The aims of this study were to estimate the association between baseline neighbourhood-level exposure to airborne pollutants and (1) cognitive test performance at baseline and (2) cognitive score change between baseline and follow-up, taking account of confounding factors and the potential moderating influence of time spent outdoors.
Characteristics of the study population
Of the full cohort (n = 502,623), 88,277 had their baseline assessment on or after 01 January 2010, of whom 86,759 (98.3%) had data on at least one air pollution measure and cognitive test. Of these, 2,913 (3.4%) attended the follow-up visit, which took place a mean of 2.8 years (standard deviation [SD] 0.2) after baseline, and had repeat data on at least one cognitive test. Table 1 summarises the baseline characteristics of the participants included in the cross-sectional and follow-up analyses. Descriptive information indicated that the sub-group of participants included in the follow-up sample differed in their baseline characteristics from the cross-sectional sample: the follow-up sub-group was somewhat older at baseline, resided in less deprived and less polluted neighbourhoods, scored better on the baseline cognitive tests, and had relatively higher proportions of men, white participants, never-smokers, participants with a degree, and non-urban dwellers. The follow-up sample also had lower proportions of missing data on most measures, although missingness was generally low across all baseline measures with the exception of physical activity (7.5% missing) and time spent outdoors (6.8% missing).
The median change score on the reasoning test was 0 (interquartile range [IQR] = 2; n = 2,878), and was also 0 on the pairs matching test (IQR = 4; n = 2,913).

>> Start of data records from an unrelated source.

theorem ProcNext.elim_rdavg_goesOn {n : BitVec 16} {s : State} {p : ProcNext} (hu : OnlySample s p.state)
    (hp : p.enters .cmd Site.ofSample) : GoesOn (.rdavg n) s (p.elim averageSampleEnd) := by
  obtain ⟨cfg, cmdr, busy, result, fp, -, -, -, pbuf, img, epoch, moves, imgVerify, trace⟩ := hu.bus
  refine ProcNext.elim_of (fun t h => ?_) (fun r t h => ?_) <;> subst h
  · exact .rdavg hu.sampleBus hu.devstat hu.idtry (hp.running nofun)
  · cases r with
    | some c =>
      exact .rdavg ⟨cfg, cmdr, busy, result, fp, rfl, rfl, rfl, pbuf, img, epoch, moves, imgVerify, trace⟩
        hu.devstat hu.idtry nofun
    | none =>
      simp only [averageSampleEnd]
      split <;>
        exact .rdavg ⟨cfg, cmdr, busy, result, fp, rfl, rfl, rfl, pbuf, img, epoch, moves, imgVerify, trace⟩
          hu.devstat hu.idtry nofun

/-- SETUP goes on with another identity read, with the image, or with its failure. -/
theorem identityReply_goesOn (r : Reply) (s : State) : GoesOn .setup s ((identityReply r s).elim setupIdentified) := by
  simp only [identityReply]
  (repeat' split) <;> exact ⟨nofun, .of_eq rfl⟩

/-- What a command does with a reply writes only what the command owns. -/
theorem cmdReply_goesOn (c : Cfg) (i : Instr) (k : Site) (r : Reply) (s : State) : GoesOn i s (cmdReply c i k r s) := by
  cases i
  case rdb =>
    cases r with
    | ok buf =>
      exact ⟨nofun, .of_eq rfl⟩
    | fail c => exact .goto nofun
  case rdbit =>
    cases r with
    | ok buf =>
      exact ⟨nofun, .of_eq rfl⟩
    | fail c => exact .goto nofun
  case wrbit | wrbf | dwbf =>
    simp only [cmdReply]
    split
    · exact rmwReadReply_goesOn _ _ _ _ _ _ r s
    · exact endWith_goesOn _ r s
  case upblk => exact ProcNext.elim_upblk_goesOn (blockReply_onlyUpload .cmd k r s) (blockReply_enters .cmd k r s) _
  case setup => exact identityReply_goesOn r s
  case rdsmp => exact ProcNext.elim_rdsmp_goesOn (sampleReply_onlySample k r s) (sampleReply_enters k r s)
  case rdavg => exact ProcNext.elim_rdavg_goesOn (sampleReply_onlySample k r s) (sampleReply_enters k r s)
  all_goals exact endWith_goesOn _ r s

/-! ### The other steps -/

theorem recSpcInten_goesOn (bank offs : Byte) (k : Site) (r : Reply) (s : State) :
    GoesOn (.recSpcInten bank offs) s (recReply (.recSpcInten bank offs) k r s) := by
  cases r with
  | ok buf =>
    exact ⟨nofun, .of_eq rfl⟩
  | fail c => exact .goto nofun

/-- What a record does with a reply writes only what the record owns. -/
theorem recReply_goesOn {i : Instr} (hi : i.isCommand = false) (k : Site) (r : Reply) (s : State) :
    GoesOn i s (recReply i k r s) := by
  cases i
  case recData =>
    exact ProcNext.elim_recData_goesOn (blockReply_onlyUpload .record k r s) (blockReply_enters .record k r s) _
  case recSpcInten bank offs => exact recSpcInten_goesOn bank offs k r s
  all_goals cases hi

theorem imageStep_goesOn {i : Instr} (hi : runsImage i = true ∨ i.isCommand = false) (s : State) :
    GoesOn i s (imageStep i s) := by
  cases i
  case recData =>
    simp only [imageStep]
    split
    · exact .goto nofun
    · exact ProcNext.elim_recData_goesOn (blockEnter_onlyUpload .record _ _ _ _ _ s) (blockHead_enters .record _) _
  case recSpcInten => exact .of_onlyBus (.beginWrite _ _ _ _ _) nofun
  case upimg | setup => exact .goto nofun
  all_goals exact absurd hi (by simp [runsImage, Instr.isCommand])

theorem imageDoneStep_goesOn {i : Instr} (hi : runsImage i = true) (r : Option Code) (s : State) :
    GoesOn i s (imageDoneStep i r s) := by
  cases i
  case upimg => cases r <;> exact .goto nofun
  case setup =>
    cases r <;>
      exact ⟨nofun, .of_eq rfl⟩
  all_goals cases hi

/-- A step of an instruction ends the command, or goes on. -/
def EndsOrGoesOn (i : Instr) (s t : State) : Prop := (∃ e, t = s.finish e) ∨ GoesOn i s t

theorem State.fail_ends (i : Instr) (s : State) (code cause : Code) : EndsOrGoesOn i s (s.fail code cause) :=
  .inl ⟨.fail code cause, rfl⟩

theorem State.ifInitd_endsOrGoesOn {i : Instr} {s : State} {go : State → State} (h : GoesOn i s (go s)) :
    EndsOrGoesOn i s (s.ifInitd go) := by
  unfold State.ifInitd
  split
  · exact .inr h
  · exact s.fail_ends i _ _

theorem State.busStart_onlyBus (s : State) : OnlyBus s s.busReset.busInit :=
  ⟨rfl, rfl, rfl, rfl, rfl, rfl, rfl, rfl, rfl, rfl, rfl, rfl, rfl, [.reset, .init], by
    rw [State.busInit_trace, State.busReset_trace, List.append_assoc]; rfl⟩
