-- ==== Sys2Proof/Machine/State.lean ====
section
/-! DEFINITION. The state of KAOS-CORE (R20 to R36), the events that drive it (R190, R250), the answers of
its bus port (R60), and its state after power-on reset. -/

namespace Sys2Proof.Machine

open Sys2Proof

/-- PHASE together with PENDING (R20): PENDING, the accepted command word, exists only while busy. -/
inductive Phase where
  | idle
  | busy (pending : Word)
deriving DecidableEq, Repr

/-- The errors of R220. The codes 5–15 are reserved and never reported, so they have no constructor. -/
inductive ErrCode where
  /-- code 0, NONE -/
  | noError
  /-- code 1, ILLEGAL_COMMAND -/
  | illegalCommand
  /-- code 2, INVALID_LENGTH -/
  | invalidLength
  /-- code 3, LENGTH_EXCEEDS_BUFFER -/
  | lengthExceedsBuffer
  /-- code 4, NUMERIC -/
  | numeric
deriving DecidableEq, Repr

/-- The widths of a host access: 1, 2 or 4 bytes (R60). -/
inductive BusWidth where
  | byte
  | half
  | word
deriving DecidableEq, Repr

/-- What can happen next to the block. The two agents are the host, whose steps are bus accesses, and the
engine (R190). The reset input (R250) is the platform's. -/
inductive Event where
  /-- `MemRead` at a bus address (R60). -/
  | read (addr : Nat) (w : BusWidth)
  /-- `MemWrite` at a bus address. The access carries the low 1, 2 or 4 bytes of `v` (R60). -/
  | write (addr : Nat) (w : BusWidth) (v : Word)
  /-- The engine's turn: it takes its one enabled step if it has one (R190). -/
  | engine
  /-- The reset input is asserted and released: one transition (R250). -/
  | reset
deriving DecidableEq, Repr

/-- The port's answer to one access (R60). -/
inductive Response where
  /-- A read's bytes, zero-extended into the 32-bit bus word (R99). -/
  | data (v : Word)
  /-- A write's `OK`. -/
  | ok
  /-- `BUS_ERROR`: a bus response only, no engine error (R60). -/
  | busError
deriving DecidableEq, Repr

/-- The host-visible registers of R21. -/
inductive Reg where
  | id | cmd | status | len | ctr | kb | warmup | maxlen
  | key (k : Fin 8)
  | nonce (k : Fin 3)
  | xLo | xHi | yLo | yHi | zLo | zHi
  | sigmaLo | sigmaHi | rhoLo | rhoHi | betaLo | betaHi | dtLo | dtHi
deriving DecidableEq, Repr

/-- The bytes of the two message buffers that have been written, by offset in the window (R66): offsets
strictly rising. A byte that is not listed has no value of its own: each read of it is a draw (R67). -/
abbrev Memory := List Host.Cell

/-- The state of the machine. The hardwired registers (ID, WARMUP, MAXLEN, SIGMA, RHO, BETA, DT) are
constants and have no field (R22, R31, R32). CMD holds no value (R23). The mixer lanes, the warmup count and
the byte index exist only inside one atomic engine step (R35), so they are values of the functions that
compute it. The fields `cfg`, `draws`, `agenda` and `responses` are the MODEL's own, not registers of the spec. -/
structure State where
  /-- MODEL: the OPEN parameters this block is built with (R6). No step changes them. -/
  cfg : BlockConfig
  /-- PHASE and PENDING (R20). STATUS.BUSY reads it (R24). -/
  phase : Phase
  /-- STATUS.DONE (R24). -/
  done : Bool
  /-- STATUS.ERR and STATUS.ERRCODE (R24): ERR is 1 when this is not `noError`. -/
  err : ErrCode
  /-- LEN (R25). -/
  len : Word
  /-- CTR (R26). -/
  ctr : Word
  /-- KB bits 7:0. Bits 31:8 read 0 (R27). -/
  kb : Byte
  /-- KEY0–KEY7 (R28). -/
  key : Vector Word 8
  /-- NONCE0–NONCE2 (R29). -/
  nonce : Vector Word 3
  /-- X_LO (R30). -/
  xLo : Word
  /-- X_HI (R30). -/
  xHi : Word
  /-- Y_LO (R30). -/
  yLo : Word
  /-- Y_HI (R30). -/
  yHi : Word
  /-- Z_LO (R30). -/
  zLo : Word
  /-- Z_HI (R30). -/
  zHi : Word
  /-- DATA_IN and DATA_OUT (R66, R67). -/
  mem : Memory
  /-- MODEL: how many draws have been taken; the index of the next free value (R67, R70 c, R140). -/
  draws : Nat
  /-- MODEL: the events still to come, in the one order in which they take effect (R71). -/
  agenda : List Event
  /-- MODEL: the port's answers so far, the newest first (R60, R71). -/
  responses : List Response
deriving DecidableEq, Repr

/-- What stops the machine with a fault. No command does: errors are reported in STATUS (R227). -/
inductive Fault where
  /-- Raised by `hostRead` and `hostWrite`: the agenda holds an access at a bus address outside the 16 KiB
  window, which does not reach KAOS-CORE and whose effect is the platform's (R61). Safe: the model stops. -/
  | outsideWindow (addr : Nat)
deriving DecidableEq, Repr

/-- Why a step has no meaning. -/
inductive Refusal where
  /-- Raised by no arm of `exec` any more: every command has its meaning. Safe: the model stops. -/
  | notModelled (mnemonic : String)
deriving DecidableEq, Repr

/-- The machine right after power-on reset (R36, R250): every writable register 0, PHASE idle, STATUS 0, and
no buffer byte written (R67). The OPEN parameters are any admissible ones. No event is scheduled, no answer has been given and no draw taken. -/
def State.reset : State where
  cfg := blockConfig
  phase := .idle
  done := false
  err := .noError
  len := 0
  ctr := 0
  kb := 0
  key := Vector.replicate 8 0
  nonce := Vector.replicate 3 0
  xLo := 0
  xHi := 0
  yLo := 0
  yHi := 0
  zLo := 0
  zHi := 0
  mem := []
  draws := 0
  agenda := []
  responses := []

end Sys2Proof.Machine
end

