-- ==== Sys2Proof/Machine/Core.lean ====
section
/-! DEFINITION. The machine as the host runs it. -/

def Sys2Proof.core : Host.Core := { State := Sys2Proof.Machine.State, Fault := Sys2Proof.Machine.Fault, Refusal := Sys2Proof.Machine.Refusal, step := Sys2Proof.Machine.step, reset := Sys2Proof.Machine.State.reset }
end

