@[simp] theorem State.writeByte_cfg (s : State) (off : Nat) (b : Byte) : (s.writeByte off b).cfg = s.cfg := rfl
@[simp] theorem State.writeByte_phase (s : State) (off : Nat) (b : Byte) : (s.writeByte off b).phase = s.phase := rfl
@[simp] theorem State.writeByte_done (s : State) (off : Nat) (b : Byte) : (s.writeByte off b).done = s.done := rfl
@[simp] theorem State.writeByte_err (s : State) (off : Nat) (b : Byte) : (s.writeByte off b).err = s.err := rfl
@[simp] theorem State.writeByte_len (s : State) (off : Nat) (b : Byte) : (s.writeByte off b).len = s.len := rfl
@[simp] theorem State.writeByte_ctr (s : State) (off : Nat) (b : Byte) : (s.writeByte off b).ctr = s.ctr := rfl
@[simp] theorem State.writeByte_kb (s : State) (off : Nat) (b : Byte) : (s.writeByte off b).kb = s.kb := rfl
@[simp] theorem State.writeByte_key (s : State) (off : Nat) (b : Byte) : (s.writeByte off b).key = s.key := rfl
@[simp] theorem State.writeByte_nonce (s : State) (off : Nat) (b : Byte) : (s.writeByte off b).nonce = s.nonce := rfl
@[simp] theorem State.writeByte_xLo (s : State) (off : Nat) (b : Byte) : (s.writeByte off b).xLo = s.xLo := rfl
@[simp] theorem State.writeByte_xHi (s : State) (off : Nat) (b : Byte) : (s.writeByte off b).xHi = s.xHi := rfl
@[simp] theorem State.writeByte_yLo (s : State) (off : Nat) (b : Byte) : (s.writeByte off b).yLo = s.yLo := rfl
@[simp] theorem State.writeByte_yHi (s : State) (off : Nat) (b : Byte) : (s.writeByte off b).yHi = s.yHi := rfl
@[simp] theorem State.writeByte_zLo (s : State) (off : Nat) (b : Byte) : (s.writeByte off b).zLo = s.zLo := rfl
@[simp] theorem State.writeByte_zHi (s : State) (off : Nat) (b : Byte) : (s.writeByte off b).zHi = s.zHi := rfl
@[simp] theorem State.writeByte_mem (s : State) (off : Nat) (b : Byte) : (s.writeByte off b).mem = storeByte off b s.mem := rfl
@[simp] theorem State.writeByte_draws (s : State) (off : Nat) (b : Byte) : (s.writeByte off b).draws = s.draws := rfl
@[simp] theorem State.writeByte_agenda (s : State) (off : Nat) (b : Byte) : (s.writeByte off b).agenda = s.agenda := rfl
@[simp] theorem State.writeByte_responses (s : State) (off : Nat) (b : Byte) : (s.writeByte off b).responses = s.responses := rfl

@[simp] theorem State.xorOut_cfg (s : State) (ks : List Byte) : (s.xorOut ks).cfg = s.cfg := by cases ks <;> rfl
@[simp] theorem State.xorOut_phase (s : State) (ks : List Byte) : (s.xorOut ks).phase = s.phase := by cases ks <;> rfl
@[simp] theorem State.xorOut_done (s : State) (ks : List Byte) : (s.xorOut ks).done = s.done := by cases ks <;> rfl
@[simp] theorem State.xorOut_err (s : State) (ks : List Byte) : (s.xorOut ks).err = s.err := by cases ks <;> rfl
@[simp] theorem State.xorOut_len (s : State) (ks : List Byte) : (s.xorOut ks).len = s.len := by cases ks <;> rfl
@[simp] theorem State.xorOut_ctr (s : State) (ks : List Byte) : (s.xorOut ks).ctr = s.ctr := by cases ks <;> rfl
@[simp] theorem State.xorOut_kb (s : State) (ks : List Byte) : (s.xorOut ks).kb = s.kb := by cases ks <;> rfl
@[simp] theorem State.xorOut_key (s : State) (ks : List Byte) : (s.xorOut ks).key = s.key := by cases ks <;> rfl
@[simp] theorem State.xorOut_nonce (s : State) (ks : List Byte) : (s.xorOut ks).nonce = s.nonce := by cases ks <;> rfl
@[simp] theorem State.xorOut_xLo (s : State) (ks : List Byte) : (s.xorOut ks).xLo = s.xLo := by cases ks <;> rfl
@[simp] theorem State.xorOut_xHi (s : State) (ks : List Byte) : (s.xorOut ks).xHi = s.xHi := by cases ks <;> rfl
@[simp] theorem State.xorOut_yLo (s : State) (ks : List Byte) : (s.xorOut ks).yLo = s.yLo := by cases ks <;> rfl
@[simp] theorem State.xorOut_yHi (s : State) (ks : List Byte) : (s.xorOut ks).yHi = s.yHi := by cases ks <;> rfl
@[simp] theorem State.xorOut_zLo (s : State) (ks : List Byte) : (s.xorOut ks).zLo = s.zLo := by cases ks <;> rfl
@[simp] theorem State.xorOut_zHi (s : State) (ks : List Byte) : (s.xorOut ks).zHi = s.zHi := by cases ks <;> rfl
@[simp] theorem State.xorOut_mem (s : State) (ks : List Byte) : (s.xorOut ks).mem = (xorBytes ks 0 s.mem s.draws).1 := by cases ks <;> rfl
@[simp] theorem State.xorOut_draws (s : State) (ks : List Byte) : (s.xorOut ks).draws = (xorBytes ks 0 s.mem s.draws).2 := by cases ks <;> rfl
@[simp] theorem State.xorOut_agenda (s : State) (ks : List Byte) : (s.xorOut ks).agenda = s.agenda := by cases ks <;> rfl
@[simp] theorem State.xorOut_responses (s : State) (ks : List Byte) : (s.xorOut ks).responses = s.responses := by cases ks <;> rfl

@[simp] theorem State.writeReg_cfg (r : Reg) (v : Word) (s : State) : (s.writeReg r v).cfg = s.cfg := by cases r <;> rfl
@[simp] theorem State.writeReg_phase (r : Reg) (v : Word) (s : State) : (s.writeReg r v).phase = s.phase := by cases r <;> rfl
@[simp] theorem State.writeReg_done (r : Reg) (v : Word) (s : State) : (s.writeReg r v).done = s.done := by cases r <;> rfl
@[simp] theorem State.writeReg_err (r : Reg) (v : Word) (s : State) : (s.writeReg r v).err = s.err := by cases r <;> rfl
@[simp] theorem State.writeReg_kb (r : Reg) (v : Word) (s : State) : (s.writeReg r v).kb = s.kb := by cases r <;> rfl
@[simp] theorem State.writeReg_mem (r : Reg) (v : Word) (s : State) : (s.writeReg r v).mem = s.mem := by cases r <;> rfl
@[simp] theorem State.writeReg_draws (r : Reg) (v : Word) (s : State) : (s.writeReg r v).draws = s.draws := by cases r <;> rfl
@[simp] theorem State.writeReg_agenda (r : Reg) (v : Word) (s : State) : (s.writeReg r v).agenda = s.agenda := by cases r <;> rfl
@[simp] theorem State.writeReg_responses (r : Reg) (v : Word) (s : State) : (s.writeReg r v).responses = s.responses := by cases r <;> rfl

@[simp] theorem State.writeReg_len_self (v : Word) (s : State) : (s.writeReg .len v).len = v := rfl
@[simp] theorem State.writeReg_ctr_self (v : Word) (s : State) : (s.writeReg .ctr v).ctr = v := rfl
@[simp] theorem State.writeReg_xLo_self (v : Word) (s : State) : (s.writeReg .xLo v).xLo = v := rfl
@[simp] theorem State.writeReg_xHi_self (v : Word) (s : State) : (s.writeReg .xHi v).xHi = v := rfl
@[simp] theorem State.writeReg_yLo_self (v : Word) (s : State) : (s.writeReg .yLo v).yLo = v := rfl
@[simp] theorem State.writeReg_yHi_self (v : Word) (s : State) : (s.writeReg .yHi v).yHi = v := rfl
@[simp] theorem State.writeReg_zLo_self (v : Word) (s : State) : (s.writeReg .zLo v).zLo = v := rfl
@[simp] theorem State.writeReg_zHi_self (v : Word) (s : State) : (s.writeReg .zHi v).zHi = v := rfl

end Sys2Proof.Machine
end

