/-- Its combination is +0.0 (R161). -/
theorem combination_zero : combination Chaos.zero = .fin false 0 := by
  have hphi : kPhi.Nonneg := F64.nonneg_ofBits (by decide) (by decide)
  have he : kE.Nonneg := F64.nonneg_ofBits (by decide) (by decide)
  have hpi : kPi.Nonneg := F64.nonneg_ofBits (by decide) (by decide)
  simp only [combination, Chaos.zero, fmul_zero_left hphi, fmul_zero_left he, fmul_zero_left hpi, fadd_zero_zero]

/-- With CTR = 0 the perturbation adds +0.0 to the fraction +0.0 (R164). -/
theorem perturb_zero : perturb (.fin false 0) 0 = .fin false 0 := by
  have hctr : cvtU32 0 = .fin false 0 := cvtU32_eq 0
  have hkCtr : kCtr.Nonneg := F64.nonneg_ofBits (by decide) (by decide)
  rw [perturb, hctr, fmul_zero_left hkCtr, fadd_zero_zero, ffmod_fOne, Nat.zero_mod]

/-- The three passes turn the scaled fraction 0 into 123 (R166 to R168). -/
theorem kbyteF_zero : kbyteF Chaos.zero 0 = some 123 := by
  have hfin : isfinite (combination Chaos.zero) = true := by rw [combination_zero]; rfl
  obtain ⟨b, hscaled, hbyte⟩ := kbyteF_of_finite hfin 0
  have hfraction : fraction (.fin false 0) = .fin false 0 := by rw [fraction_fin (F64.wf_zero false), Nat.zero_mod]
  obtain ⟨hzero, -⟩ := ftoint_scaled F64.one_pos (F64.wf_zero false)
  rw [combination_zero, hfraction, perturb_zero, hzero, Nat.zero_mul, Nat.zero_div] at hscaled
  obtain rfl := Option.some.inj hscaled
  rw [hbyte]
  decide

/-! ### The two commands -/

/-- A STEP that leaves the values of the triple, none a NaN, leaves its words. -/
theorem exec_step_sameTriple {s : State} (hfix : stepF s.chaos = s.chaos) (hx : s.chaos.x ≠ .nan)
    (hy : s.chaos.y ≠ .nan) (hz : s.chaos.z ≠ .nan) : ∃ t, exec .step s = .next t ∧ s.sameTriple t := by
  refine ⟨_, exec_step s, State.sameTriple_of_chaos_eq ?_ hx hy hz⟩
  rw [State.complete_chaos, State.chaos_writeChaos (wf_stepF _), hfix]

/-- Settles O60: the triple is the stepper's fixed point, and its keystream byte is 123. -/
theorem resetStateIsTheFixedPoint : Obligations.ResetStateIsTheFixedPoint := by
  unfold Obligations.ResetStateIsTheFixedPoint
  have hfix : stepF State.reset.chaos = State.reset.chaos := by rw [State.chaos_reset, stepF_zero]
  have hbyte : kbyteF State.reset.chaos State.reset.ctr = some 123 := by rw [State.chaos_reset]; exact kbyteF_zero
  refine ⟨exec_step_sameTriple hfix ?x ?y ?z, _, exec_extract_of_some hbyte, rfl, State.statusWord_complete_noError _⟩
  all_goals
    rw [State.chaos_reset]
    nofun

end Sys2Proof.Machine
end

The median change on the reaction time test was −5 ms (indicating faster performance at follow-up; IQR = 109; n = 2,896). Of n = 2,910 with follow-up data on the prospective memory test, 121 (4.2%) showed decline.
Association between air pollution exposure and baseline cognitive function
Table 2 shows the results of the separate regression models for each air pollution exposure and each cognitive test at baseline. In the unadjusted models, associations were evident between all five air pollutant measures and four of the five cognitive scores, with higher levels of pollutants being associated with worse cognitive performance. Point estimates for the numeric memory test followed the same pattern as for the other cognitive tests, but the sample sizes on this test (≤1,458) were considerably smaller than for the other tests (≥83,238) and the confidence intervals included the null.
In the adjusted models, the point estimates attenuated towards the null and in some models they reversed direction; the confidence intervals remained narrow but included the null in the majority of models. Five of 25 results had false discovery rate (FDR)-adjusted p values below 0.05, but two of these indicated a positive relationship, such that higher pollutant exposure was associated with better performance on the reasoning test. Of the three inverse associations with cognitive performance, two were on the reaction time test; Table 2 shows coefficients per unit difference, which in terms of 1 IQR difference indicated that PM2.5 was associated with 0.35% slower reaction time (95% confidence interval [CI]: 0.13, 0.57), and 1 IQR difference in NOx was associated with 0.29% slower reaction time (95% CI: 0.15, 0.44). One IQR difference in NO2 was associated with 1.38% higher rate of errors on the pairs matching visual memory test (95% CI: 0.41, 2.50). Interaction tests provided little evidence of a moderating influence of time outdoors.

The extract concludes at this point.